Cache poisoning from rfc6455 (WebSockets) not requiring server message to be masked?
In RFC6455 section 10.3, it explains why they have made clients mask their outgoing frames (so that a malicious server cannot manipulate a client into sending something in plaintext, as the message could be a HTTP request which could be used to cache poison a proxy server).
However, there is no requirement for the server to mask its messages. Not only that, but Chrome rejects messages from a server that are masked, throwing error "A server must not mask any frames that it sends to the client.".
It seems to me that not masking server messages is exploitable to also poison proxy caches:
1-Imagine a websocket server providing some sort of store/retrieve functionality - such that a client can define parts of a servers later clear-text response). This could be as simple as a form whose fields are later retrieved, or an interface to store/receive from a redis database.
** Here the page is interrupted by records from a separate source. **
theorem test_wf_messages : (([.leafGrantMessage 0 [], .leafMapAnnouncement 0 [], .leafRangingCorrection 0 [], .leafJoinReply 0 [] [], .leafSilenceOrder 0 [],
    .frameTransmitted 0 [(64, [])] [] [], .frameTransmitted 0 [(0, [⟨some 16, List.replicate 643 0#8⟩])] [] [], .frameTransmitted 0 [(0, [⟨none, []⟩])] [] [],
    .frameTransmitted 0 [] [(1, [[144]])] [], .lineFrameReceived 0 (List.replicate 17 []) [] [] 0 [], .lineFrameReceived 0 [] [⟨[0#8], []⟩] [] 0 [],
    .subrateOverflow 0 0 [⟨none, []⟩], .counterTick [(64, [])], .copyDeclaredMissing 0 0 (2 ^ 48) 0, .farStorePrefetch 0 0 (2 ^ 48) [],
    .ledgerEntryRetired 0 (2 ^ 48) 0, .tagVerdictResolved 0, .tagVerdictResolved 65536, .idleUnderstudyTest [144], .fabricDataUnitReceived 0 [1#8], .routeExpiry 0,
    .routeExpiry 4097, .forwardedRequestTimeout 65536, .retentionBanksRestored [8], .cntLoRead 0 0x2FFF8, .cntLoRead 0 0x3C000, .cntLoRead 0 0x30004,
    .undefinedOpcode (rqOf host 0 5 0 0) 65536, .biasLockLost 0 0, .biasLockLost 0 64] : List Instr).all fun i => !i.wf) = true := by decide +kernel

/-! ### Worked figures of the manual -/

/-- An input of the monitor with its chain set (R423). -/
def chain (n r l d minPhase : Nat) : State :=
  up [(fMON_IN_CFG_SINC_ORD 5, n - 1), (fMON_IN_CFG_SINC_DEC 5, r), (fMON_IN_CFG_MA_LEN 5, l - 1), (fMON_IN_CFG_FIR_DEC 5, d), (fMON_IN_CFG_FIR_MIN 5, minPhase)]

/-- The three rows of R423. -/
theorem test_monitorFigures :
    ((chain 1 2 1 0 1).monGd 5, (chain 1 2 1 0 1).monSettle 5) = (208, 2112) ∧ ((chain 3 5 25 2 0).monGd 5, (chain 3 5 25 2 0).monSettle 5) = (4512, 9440) ∧
    ((chain 4 256 1024 0 0).monGd 5 / 1000, (chain 4 256 1024 0 0).monSettle 5 / 1000) = (4329, 8675) := by decide +kernel

/-- A leaf client that sends 6,290 Mb/s for 100 ms against a capacity of 6,275 Mb/s (R438). -/
theorem test_window : winWord 9828125 100 (6275 * 257) = 0x80000000#32 ||| 6290#32 := by decide +kernel

/-- The check value of CRC-32C. -/
theorem test_crc32c : crc32c ([0x31, 0x32, 0x33, 0x34, 0x35, 0x36, 0x37, 0x38, 0x39].map (BitVec.ofNat 8)) = 0xE3069283#32 := by decide +kernel

/-! ### Steps -/

/-- What the next state of one step is like. -/
def after (s : State) (p : State → Bool) : Bool := match step s with | .next t => p t | _ => false

/-- A NOP of the host waits; the step answers OK, and the command has left the queue. -/
theorem test_stepNop : after { up [] with pending := [.nop (rq 1 []), .qClear] } (fun t => decide (t.pending = [.qClear] ∧
    ((t.mbx.get 0).rsp.map fun w => w.word) = toWords (packet kReply 32 0 0 5 0x0100 stOK 1 []))) = true := by decide +kernel

/-- A request with an undefined opcode is refused and recorded. -/
theorem test_stepUndefined : after { up [] with pending := [.undefinedOpcode (rq 1 []) 0x0999] } (fun t => decide (t.cb.input.map CbRec.key =
    [(0x0110, 0, 1 + 0xFF * 16 + 0xFF * 4096 + 0xFFF * 1048576, 0x0999)] ∧ t.counter cREFUSED = 1)) = true := by decide +kernel

/-- Parameters longer than a packet carries are no packet. -/
theorem test_stepNotAPacket : (match step { up [] with pending := [.nop (rqOf host 0 5 0 4077)] } with | .fault f => decide (f = .notAPacket) | _ => false) = true := by
  decide +kernel

end Sys2Proof.Tests
end

/-! # What every step keeps

One lemma for each operation of the model: it keeps the canonical form of the register map (R2, R67, R95) and the invariant `State.Inv`.
The two are carried by one property `State.Form`, so that each operation is gone through once. -/
section
namespace Sys2Proof.Machine

open Sys2Proof

/-! ### The two invariants of every step as one property of the parts they speak of -/

/-- The two invariants of every step: the canonical form of the register map, and `State.Inv`. -/
inductive Kept where
  | regMap | rest

/-- What an invariant says of the parts of a state that the two speak of: registers, HBM, the recorder's input, the timing inputs and the
retention banks. -/
def Kept.On : Kept → SMap Word → SMap (BitVec 256) → List CbRec → List TimIn → Option Banks → Prop
  | .regMap, regs, _, _, _, _ => smWf resetWord regs = true
  | .rest, _, hbm, input, inputs, banks =>
    Memory.wf hbm = true ∧ input.length ≤ 1024 ∧ inputs.length = 8 ∧ ∀ b, banks = some b → b.tim.inputs.length = 8
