-- ==== Sys2Proof/Syntax.lean ====
section
/-! DEFINITION. The commands the module takes, one constructor per row of the spec's table, with the operands that the outside world chooses or that an event brings with it. -/

namespace Sys2Proof

/-- Who makes a register access (R31): fault logic, the supervisor, a function by its index (R351), an application core, a sequencer. -/
inductive Party where
  | faultLogic
  | supervisor
  | fn (fi : Fin 2056)
  | core (k : Fin 32)
  | sequencer (n : Fin 16)
  deriving DecidableEq, Repr

/-- One write of REGISTER_WRITE: who, where, and the word or the pair of words (R679).  `bad` says that the action the write starts meets its physical failure: an uncorrectable error as a program is written (R187), a fuse that does not read back blown (R585). -/
structure RegWrite where
  who : Party
  addr : Word
  value : Dword
  wide : Bool
  bad : Bool
  deriving DecidableEq, Repr

/-- A frame as it reaches a MAC (R82): its bytes from the destination address to the last byte before the FCS, and what the line showed of it. -/
structure WireFrame where
  bytes : List Byte
  fcsOk : Bool
  framing : Bool      -- malformed preamble or SFD, or a wrong start lane
  codeErr : Bool      -- a PCS error block or invalid code group inside the frame
  fecBad : Bool       -- it overlaps an uncorrectable FEC codeword
  fecCorr : Fin 65536   -- FEC codewords corrected since the frame before it
  fecUncorr : Fin 65536 -- uncorrectable FEC codewords since the frame before it, those it overlaps among them
  cut : Bool          -- its head was granted before its tail arrived (cut-through)
  deriving DecidableEq, Repr


/-- An ECC event that a packet meets in a cell (R190, R217): a corrected error, an uncorrectable one in the bundle store, an uncorrectable table entry, or a corrected error in table storage. -/
inductive EccKind where
  | corrected
  | uncorrectable
  | entry
  | entryCorrected
  deriving DecidableEq, Repr

/-- The cell of the pipeline in which it comes about, and its kind. -/
structure EccHit where
  cell : Fin 20
  kind : EccKind
  deriving DecidableEq, Repr

/-- An ECC event in a segment of a frame at dequeue (R244): the segment, whether it could be corrected, and whether the frame had started to leave. -/
structure SegError where
  segment : Fin 1048576
  corrected : Bool
  started : Bool
  deriving DecidableEq, Repr

/-- The alarms that leave the module state as it is (R497); a lid breach is a command of its own. -/
inductive AlarmCause where
  | voltageGlitch
  | clockGlitch
  | temperature
  | faultInjection
  deriving DecidableEq, Repr

/-- What a namespace's backend answers (R457, R468, R472): success, with the bytes of a read; a media error; another failure while it is present; or it is lost; or the cipher engine's countermeasure rejected a unit of the command (R496, R500). -/
inductive BackendResult where
  | ok (bytes : List Byte)
  | media
  | failed
  | lost
  | rejected
  deriving DecidableEq, Repr

/-- What a share of the modelled energy of a millisecond belongs to (R540): a frame's ingress logical port, the record of an owner, a domain, or AO. -/
inductive EnergySource where
  | frame (lp : Fin 541)
  | record (fi : Fin 2064)
  | domain (d : Fin 96)
  | ao
  deriving DecidableEq, Repr

/-- Activity of a domain in a millisecond, with what it is charged to (R538, R540): its counts, in the order of the calibration set's coefficients 2 to 9 (R617). -/
structure EnergyShare where
  source : EnergySource
  domain : Fin 96
  counts : List Nat
  deriving DecidableEq, Repr

/-- What the patrol scrub finds in a word (R309, R310): a corrected error, or an uncorrectable one in core memory, in a block of the write cache, in an entry of the peer cache, or in a partition whose data is written again from elsewhere; `unkept` where the supervisor cannot rewrite it (R603). -/
inductive ScrubResult where
  | corrected
  | core
  | cache (handle : Fin 4096) (blk : Nat)
  | peer (index : Nat)
  | rebuilt
  | unkept
  deriving DecidableEq, Repr

/-- Fault causes of a micro-trap (R404). -/
inductive TrapFault where
  | dmaError
  | poison
  | notOwned
  | desc
  deriving DecidableEq, Repr

/-- What one microword does where the spec shows no more than its raw bits (R396): bits of the word read in error, an uncorrectable error of context or scratch storage, the condition bits, FLAGS and S0 to S7 after it, a wait for DMA or an engine, the trap return, a fault met, and the RESULT and status data of a descriptor that ends with it. -/
structure MicroStep where
  readErr : BitVec 144 := 0
  ecc : Bool := false
  cond : Fin 8 := 0
  flags : Fin 65536 := 0
  scratch : List Dword := []
  waits : Bool := false
  trapReturn : Bool := false
  fault : Option TrapFault := none
  result : Byte := 0
  info : Word := 0
  deriving DecidableEq, Repr

/-- A control-store word found bad by the initialisation scan (R408): in the patch RAM or the ROM, its address, and the bits read in error. -/
structure ScanError where
  patch : Bool
  addr : Fin 32768
  bits : BitVec 144
  deriving DecidableEq, Repr

/-- Fields of configuration space that the spec names (R323, R325, R332, R335 to R338, R355, R686); `other` is any other register. -/
inductive CfgField where
  | memSpace
  | busMaster
  | maxPayload
  | maxReadReq
  | cplTimeout
  | initiateFlr
  | vfEnable
  | numVfs
  | msixMask
  | aerStatus
  | totalVfs
  | initialVfs
  | vfOffset
  | vfStride
  | cplRanges
  | maxPayloadSup
  | barSize
  | vfBarSize
  | otherBar
  | resetTime
  | flrTime
  | other (n : Fin 1024)
  deriving DecidableEq, Repr

/-- A configuration request of the host, at the level of named fields. -/
inductive CfgOp where
  | read (f : CfgField)
  | write (f : CfgField) (v : Word)
  deriving DecidableEq, Repr

/-- How a completion ends (R343): its bytes, a UR or CA status, or poisoned. -/
inductive CplStatus where
  | data (bytes : Fin 4097)
  | error
  | poisoned
  deriving DecidableEq, Repr
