-- ==== Sys2Proof/Config.lean ====
section
/-! DEFINITION. What the spec leaves open: values it does not state, and primitives it names without giving (other standards' ciphers, hashes and signatures).  Each is a constant with no body, so that no proof can see a value of it. -/

namespace Sys2Proof.Config

/-- A fresh open value, by the number of the draw (`State.draws`).  Log entry 4. -/
opaque freeValue : Nat → Nat

/-- SHAKE256 of a byte string, `n` bytes of output (R559 ff. name it; its text is FIPS 202's).  Log entry 5. -/
opaque shake256 : List Byte → Nat → List Byte

/-- Falcon-1024 verification: public key, message digest, signature (R570, R650).  Log entry 5. -/
opaque falconVerify : List Byte → List Byte → List Byte → Bool

/-- The device identity secret of 256 bits in fuses, written at manufacture (R586).  Log entry 5. -/
opaque identitySecret : List Byte

/-- The Falcon-1024 public key, and a padded signature, of the key pair a seed gives (R586, R588).  Log entry 5. -/
opaque falconPublic : List Byte → List Byte
opaque falconSign : List Byte → List Byte → List Byte

/-- The four root digests of 32 bytes in fuses, programmed at manufacture; empty where a root is not programmed (R585).  Log entry 15. -/
opaque rootDigest : Nat → List Byte

/-- The block ciphers and their modes (R486, R491): mode, direction, key, initial value, associated data, data; answers the output and the tag.  Log entry 5. -/
opaque cipher : Nat → Bool → List Byte → List Byte → List Byte → List Byte → List Byte × List Byte

/-- Key unwrapping under RFC 3394 (R489): wrapping key, wrapped bytes; none where the integrity check fails.  Log entry 5. -/
opaque keyUnwrap : List Byte → List Byte → Option (List Byte)

/-- What MACsec protects or validates a frame with (R87, R88): suite, SAK and salt words, SSCI, SCI, association number, PN, confidentiality offset, and the bytes that stand before the SecTAG. -/
structure MacsecArgs where
  suite : Nat
  key : List Nat
  ssci : Nat
  sci : Nat
  an : Nat
  pn : Nat
  offset : Nat
  clear : Nat

/-- MACsec protection of a frame (R87).  Log entry 5. -/
opaque macsec : MacsecArgs → List Byte → List Byte

/-- MACsec validation and removal of a frame (R87); none where the ICV check fails.  Log entry 5. -/
opaque macsecOpen : MacsecArgs → List Byte → Option (List Byte)

/-- Settings of R87 that no register of the spec holds (log entry 59): the replay window of a receive channel, the confidentiality offset of a logical port (a number modulo 3 stands for 0, 30 or 50), whether its VLAN tags stand before the SecTAG, and the SCI of its transmit channel. -/
opaque replayWindow : Nat → Nat
opaque confOffset : Nat → Nat
opaque tagsBefore : Nat → Bool
opaque txSci : Nat → Nat

/-- Tw_sys_tx in ns of a speed's PHY (R86), which the clauses of IEEE 802.3 give.  Log entry 59. -/
opaque twSysTx : Nat → Nat

/-- The static energy of a domain in 1 ms, in pJ (R538): its static and temperature coefficients of the calibration set, its POWER, its Tj, and the trim of its rail in steps of 2.5 mV.  Log entry 61. -/
opaque staticEnergy : Nat → Nat → Nat → Nat → Nat → Nat

/-- AO's own energy in 1 ms, in pJ (R538).  Log entry 61. -/
opaque aoEnergy : Nat

/-- The sensor of its region that is nearest to a domain (R538), counted from the region's first.  Log entry 61. -/
opaque nearSensor : Nat → Nat

/-- The four bucket hash functions of the exact-match tables (R198): function, key.  Log entry 6. -/
opaque bucketHash : Nat → List Nat → Nat

/-- The microword at an address of the microcode ROM (R396), whose contents the spec does not document.  Log entry 7. -/
opaque romWord : Nat → Nat

end Sys2Proof.Config
end

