/-- The bridge record of a packet at ingress exit (R134, R174, R238, R276). -/
def State.bridge (s : State) (x : Ctx) (p : Nat) (stitched : Bool) (bytes orig : List Byte) : Pkt :=
  let i := x.region - 1
  let sel := (s.pipeBank p (bits (x.c 96) 17 1)).bridge
  let keep := bridged sel
  let phv := x.phv.filter (fun e => keep.contains e.1 || (decide (96 ≤ e.1) && decide (e.1 ≤ 108)) || (decide (120 ≤ e.1) && decide (e.1 < 128)))
  let info := putBits (x.c 96) 0 14 bytes.length
  let bind (c w : Nat) : Option Bind := match x.binds.find? (fun b => b.cont == c && b.width == w) with
    | some b => moveBind x.edit b
    | none => none
  { bytes := bytes, orig := orig, phv := Map.set 0 96 info phv,
    binds := (x.binds.filter (fun b => keep.contains b.cont)).filterMap (moveBind x.edit),
    tos := x.c (s.fld F.FX_ADM_SRC_ECN_CONT i), ecn := bind (s.fld F.FX_ADM_SRC_ECN_CONT i) 8, csum := bind (s.fld F.FX_ADM_SRC_CSUM_CONT i) 16,
    lgen := s.genOf p (bits (x.c 96) 17 1), region := x.region, ingress := bits (x.c 96) 22 10, stitched := stitched,
    stitchExt := if s.flag F.FX_STC_SRC_BRIDGE_EXT i then sel ++ sel.map (fun b => x.c (b % 128)) else [] }

/-- Frames of classes 12 to 15 in a FIFO. -/
def holdsExpress (q : List AdmItem) : Bool := q.any (fun a => decide (12 ≤ a.cls))

/-- Put a frame with its copies into the admission stage of pipeline `n` (R224). -/
def State.toStage (s : State) (n cls : Nat) (single : Bool) (f : FxFrame) (copies : List Copy) : State :=
  if copies.isEmpty then s
  else
    let mq := Map.get [] n s.fx.mainq
    let eq := Map.get [] n s.fx.express
    if 12 ≤ cls ∧ single ∧ !holdsExpress mq then
      let (s, fid) := s.newFrame f
      (s.withFx { s.fx with express := Map.set [] n (eq ++ [{ fid := fid, cls := cls, copies := copies }]) s.fx.express })
    else if 64 ≤ mq.length then s.admCount 6
    else
      let (s, fid) := s.newFrame f
      (s.withFx { s.fx with mainq := Map.set [] n (mq ++ [{ fid := fid, cls := cls, copies := copies }]) s.fx.mainq })

/-! ### LB_GRANT (R81, R96, R173) -/

/-- The port whose turn it is: the first of the pipeline's four from its pointer on that holds a frame and may be taken (R81, R224). -/
def State.grantPort (s : State) (n : Nat) : Option Nat :=
  let full := decide (64 ≤ (Map.get [] n s.fx.mainq).length)
  ((List.range 4).map (fun i => 4 * n + (Map.get 0 n s.mac.grant + i) % 4)).find? (fun p =>
    !(s.lbHeld p).isEmpty && (!full || s.flag F.PA_MAC_LB_CFG_SCHED_SRC p))

/-- Run a granted frame through parser, cells and exit, and hand its copies to admission. -/
def State.ingress (s : State) (n : Nat) (g : LbFrame) (ecc : List EccHit) (excess : Bool) : State :=
  let region := n / 8 + 1
  let q := n % 8
  let p := pipeIx region q
  let cur := s.epoch p
  let epoch := if g.recircIn then g.epoch else cur
  let alt := epoch ≠ s.epoch (pipeIx region 0)
  let info := g.src * 2 ^ 22 + b2n (g.recircIn) * 2 ^ 21 + g.recirc * 2 ^ 18 + epoch * 2 ^ 17 + g.bytes.length
  let start := s.gfld alt F.PA_PRS_START_STATE (129 * (region - 1) + (if g.recircIn then 128 else g.lp % 128))
  let (s, x) := s.parse alt region start info g.ts g.bytes
  let x := (List.range 8).foldl (fun x i => x.set (120 + i) (g.user.getD i 0)) x
  let pb := s.pipeBank p epoch
  let (s', x, bad) := s.runCells x q epoch (if g.recircIn then pb.recirc else pb.entry) ecc 20
  match bad with
  | some (cell, idx, fresh) => (s.countCorr region q ecc cell).cellFault region q epoch cell idx fresh
  | none =>
    let (s, x) := (s'.countCorr region q ecc 19).pipeExit x q
    let bytes := x.writeBack g.bytes
    let s := s.sampleRecords x excess
    let (s, prim) := s.primaryCopies x
    let (s, side) := s.sideCopies x
    let pkt := s.bridge x p g.stitched bytes g.bytes
    let single := match prim with | [c] => c.kind == 0 | _ => false
    s.toStage n (bits (x.c 104) 18 4) single { pkt := pkt, tail := false, bad := g.bad } (prim ++ side)

/-- LB_GRANT: pipeline `n` (8 per region); while FX is being reset, frames stay where they are (R15); a half forced off drops recirculated frames (R527). Otherwise it takes the next frame of its ports, or of its region's recirculation port. -/
def State.lbGrant (s : State) (n : Nat) (recirc : Bool) (ecc : List EccHit) (excess : Bool) : State :=
  let region := n / 8 + 1
  let dom := halfDomain region (n % 8)
  if !s.inService ∨ s.fenced region ∨ s.fenced 5 then s
  else if recirc ∧ s.forcedOff dom ∧ !(s.lbHeld (128 + region)).isEmpty then
    ((s.withMac { s.mac with lb := Map.set [] (128 + region) (s.lbHeld (128 + region)).tail s.mac.lb })).bumpSat F.AO_PD_CTRL_BLOCKED dom
  else if !s.awake dom then s
  else if recirc then
    match s.lbHeld (128 + region) with
    | g :: rest =>
      if 64 ≤ (Map.get [] n s.fx.mainq).length then s
      else ((s.withMac { s.mac with lb := Map.set [] (128 + region) rest s.mac.lb })).ingress n g ecc excess
    | [] => s
  else match s.grantPort n with
    | none => s
    | some port =>
      match s.lbHeld port with
      | g :: rest =>
        ((s.withMac { s.mac with lb := Map.set [] port rest s.mac.lb, grant := Map.set 0 n ((port + 1) % 4) s.mac.grant })).ingress n g ecc excess
      | [] => s

/-! ### ADMISSION_ENQUEUE (R224, R225) -/

/-- The first item of a stage: express first. -/
def State.stageHead (s : State) (n : Nat) : Option (Bool × AdmItem × List AdmItem) :=
  match Map.get [] n s.fx.express, Map.get [] n s.fx.mainq with
  | a :: as, _ => some (true, a, as)
  | [], a :: as => some (false, a, as)
  | [], [] => none

def State.setStage (s : State) (n : Nat) (ex : Bool) (q : List AdmItem) : State :=
  if ex then (s.withFx { s.fx with express := Map.set [] n q s.fx.express })
  else (s.withFx { s.fx with mainq := Map.set [] n q s.fx.mainq })

/-- A frame waits for segments that an admitted copy of it needs (R241). -/
def State.stageStalled (s : State) (fid : Nat) : Bool :=
  match s.frame? fid with | some f => f.want != 0 && f.live != 0 | none => false

/-- The stage has a frame that does not wait for segments. -/
def State.stageReady (s : State) (n : Nat) : Bool :=
  match s.stageHead n with | some (_, a, _) => !s.stageStalled a.fid | none => false

/-- The copies a list stands for when the turn of its first comes: a group is expanded (R232), and a route followed; without an active member the copy is dropped and counted (R245, R280). -/
def State.unfold (s : State) (p : Pkt) : List Copy → State × List Copy
  | [] => (s, [])
  | c :: cs =>
    if c.kind = 4 then (let e := s.expand p c; (e.1, e.2 ++ cs))
    else match c.remote with
      | none => (s, c :: cs)
      | some v =>
        match s.stitchPort (bits v 28 2) p.ingress (bits v 16 10) c.cls with
        | some lp => (s, { c with lp := lp } :: cs)
        | none => (s.bump F.FX_STC_STAT_COUNT 0, cs)

/-- One copy of the head frame of a stage is enqueued; the frame stays at the head while a segment of it is to come (R224, R241). -/
def State.serveStage (s : State) (n : Nat) : State :=
  match s.stageHead n with
  | none => s
  | some (ex, a, rest) =>
    match s.frame? a.fid with
    | none => s.setStage n ex rest
    | some f =>
      let x := s.unfold f.pkt a.copies
      match x.2 with
      | [] => (x.1.setStage n ex rest).reap a.fid
      | c :: cs =>
        let s := x.1.admitCopy a.fid c
        (s.setStage n ex (if cs.isEmpty && !s.stageStalled a.fid then rest else { a with copies := cs } :: rest)).reap a.fid

/-- The next place of a clock's order, from place `k` on, whose stage has a copy to enqueue (R225). -/
def State.nextPlace (s : State) (first k : Nat) : Option Nat := ((List.range 32).drop k).find? (fun i => s.stageReady ((first + i) % 32))

/-- The stage whose turn it is (R225): each stage has one turn in a clock, and the stage after the one that came first in the last clock comes first in the next. -/
def State.admTurn (s : State) : Option (State × Nat) :=
  let x := s.fx
  match s.nextPlace x.admFirst x.admPos with
  | some i =>
    let n := (x.admFirst + i) % 32
    some (s.withFx { x with admPos := i + 1, admCame := if x.admPos = 0 then n else x.admCame }, n)
  | none =>
    let first := if x.admPos = 0 then x.admFirst else (x.admCame + 1) % 32
    match s.nextPlace first 0 with
    | some i => some (s.withFx { x with admFirst := first, admPos := i + 1, admCame := (first + i) % 32 }, (first + i) % 32)
    | none => none

/-- ADMISSION_ENQUEUE: the stage whose turn it is enqueues one copy. -/
def State.admissionEnqueue (s : State) : State :=
  if s.fenced 5 then s
  else match s.admTurn with
    | some (s, n) => s.serveStage n
    | none => s

def execAdmissionEnqueue (_ : Unit) (s : State) : Host.Outcome State Fault Refusal := .next s.admissionEnqueue

/-- A frame whose copies are all enqueued leaves its admission stage. -/
def State.stagesLeave (s : State) (fid : Nat) : State :=
  let cut (m : Map (List AdmItem)) : Map (List AdmItem) :=
    (m.map (fun e => (e.1, e.2.filter (fun a => a.fid != fid || !a.copies.isEmpty)))).filter (fun e => !e.2.isEmpty)
  s.withFx { s.fx with mainq := cut s.fx.mainq, express := cut s.fx.express }

/-- `q` quarters of a nanosecond pass for the main FIFOs that are full: STALL_CLOCKS counts FX clocks, two fifths of one in each (R247). -/
def State.stallTick (s : State) (q : Nat) : State :=
  let n := ((List.range 32).filter (fun p => decide (64 ≤ (Map.get [] p s.fx.mainq).length))).length
  if n = 0 ∨ s.fenced 5 then s
  else
    let t := s.fx.stallRest + 2 * q * n
    (s.withFx { s.fx with stallRest := t % 5 }).bump F.FX_ADM_GSTAT_COUNT 5 (t / 5)

/-! ### Queue configuration (R228, R229) -/

/-- QCFG_WRITE of word 0 or 1 of a queue. -/
def State.qcfgWrite (s : State) (who : Party) (qi word v : Nat) : State :=
  if word = 1 then (s.put who F.FX_ADM_QCFG_ECN_HI qi (bits v 16 16)).put who F.FX_ADM_QCFG_ECN_LO qi (bits v 0 16)
  else
    let k := bits v 26 4
    let mn := bits v 0 20
    if (4 ≤ k ∧ k ≤ 8) ∨ 524288 < s.guarantee - s.minOf qi + mn then s.raise 660 [.w qi]
    else
      let s := ((s.put who F.FX_ADM_QCFG_CT_EN qi (bits v 31 1)).put who F.FX_ADM_QCFG_ECN_EN qi (bits v 30 1)).put who F.FX_ADM_QCFG_K qi k
      s.put who F.FX_ADM_QCFG_MIN qi mn

def execQcfgWrite (who : Party) (qi : Fin 8656) (word : Fin 2) (v : Word) (s : State) : Host.Outcome State Fault Refusal :=
  .next (s.writeTo who 5 1 false (·.qcfgWrite who qi.val word.val v.toNat))

/-! ### Eligibility and tails (R234, R235) -/

/-- Mark every copy of a frame in the queues that meets a test eligible. -/
def State.makeEligible (s : State) (fid : Nat) (p : Copy → Bool) : State :=
  (s.withFx { s.fx with queues := s.fx.queues.map (fun e => (e.1, e.2.map (fun c => if c.fid = fid ∧ p c then { c with eligible := true } else c))) })

/-- CUT_THROUGH_ELIGIBLE: the first 256 bytes of a queue's cut-through head are written. -/
def State.cutEligible (s : State) (qi : Nat) : State :=
  match s.queue qi with
  | c :: cs => if c.cut then s.setQueue qi ({ c with eligible := true } :: cs) else s
  | [] => s

def execCutThroughEligible (qi : Fin 8656) (s : State) : Host.Outcome State Fault Refusal := .next (s.cutEligible qi.val)

/-- A copy of a frame whose tail has brought a violation stays in its queue: one in cut-through that was eligible before (R83, R235). -/
def Copy.leaves (c : Copy) : Bool := c.cut && c.eligible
2-A malicious client can ask the server to store data that looks like a HTTP response. That data is sent masked in a websocket frame and not interpreted by proxy server.
3-The malicious client the sends a valid masked websocket frame to ask for retrieval of the stored data. This again is ignored by proxy server. However the client immediately appends to that frame, in clear text, "\r\n\r\n" followed by a HTTP request for the stored HTTP response. The proxy interprets this as a HTTP request.
4-The server recieves the masked frame - and sends out websocket frame containing the HTTP response in clear text. The proxy interprets this as the HTTP response to the clients HTTP request.
5-The client has thus controlled both a clear text HTTP request, and a clear text HTTP response. This allows the client to cache poison the proxy server.
The above would be impossible if the server masked its messages also. There seems to be no apparent reason why this functionality wasn't required, let alone is actively denied?!
Obviously you can argue the real exploit is in the proxy server, or even in the idea of letting a client define future clear text websocket message. But shouldn't they just mask server responses as well?
To protect against this, you need to apply masking at the payload level, and have the data unmasked in the javascript on the client, instead of by the browser websocket api.